→ **Requirement**: Each line of the material must be returned exactly.

→ **Data**:

-- ==== Sys2Proof/Laws/PerInstr.lean ====
section
/-! SUPPORT. Statements about every command as syntax, one lemma for each constructor. -/

set_option Elab.async false

namespace Sys2Proof.Laws.Timed

open Sys2Proof

/-- Time is an operand of its own: with another time the command names the same operands, and is well formed as before. -/
def Statement (i : Instr) : Prop := ∃ f : Nat → Instr, f i.dt = i ∧ ∀ d, (f d).dt = d ∧ (f d).wf = i.wf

→ **Finished task**:
-- ==== Sys2Proof/Laws/PerInstr.lean ====
section
/-! SUPPORT. Statements about every command as syntax, one lemma for each constructor. -/

set_option Elab.async false

namespace Sys2Proof.Laws.Timed

open Sys2Proof

/-- Time is an operand of its own: with another time the command names the same operands, and is well formed as before. -/
def Statement (i : Instr) : Prop := ∃ f : Nat → Instr, f i.dt = i ∧ ∀ d, (f d).dt = d ∧ (f d).wf = i.wf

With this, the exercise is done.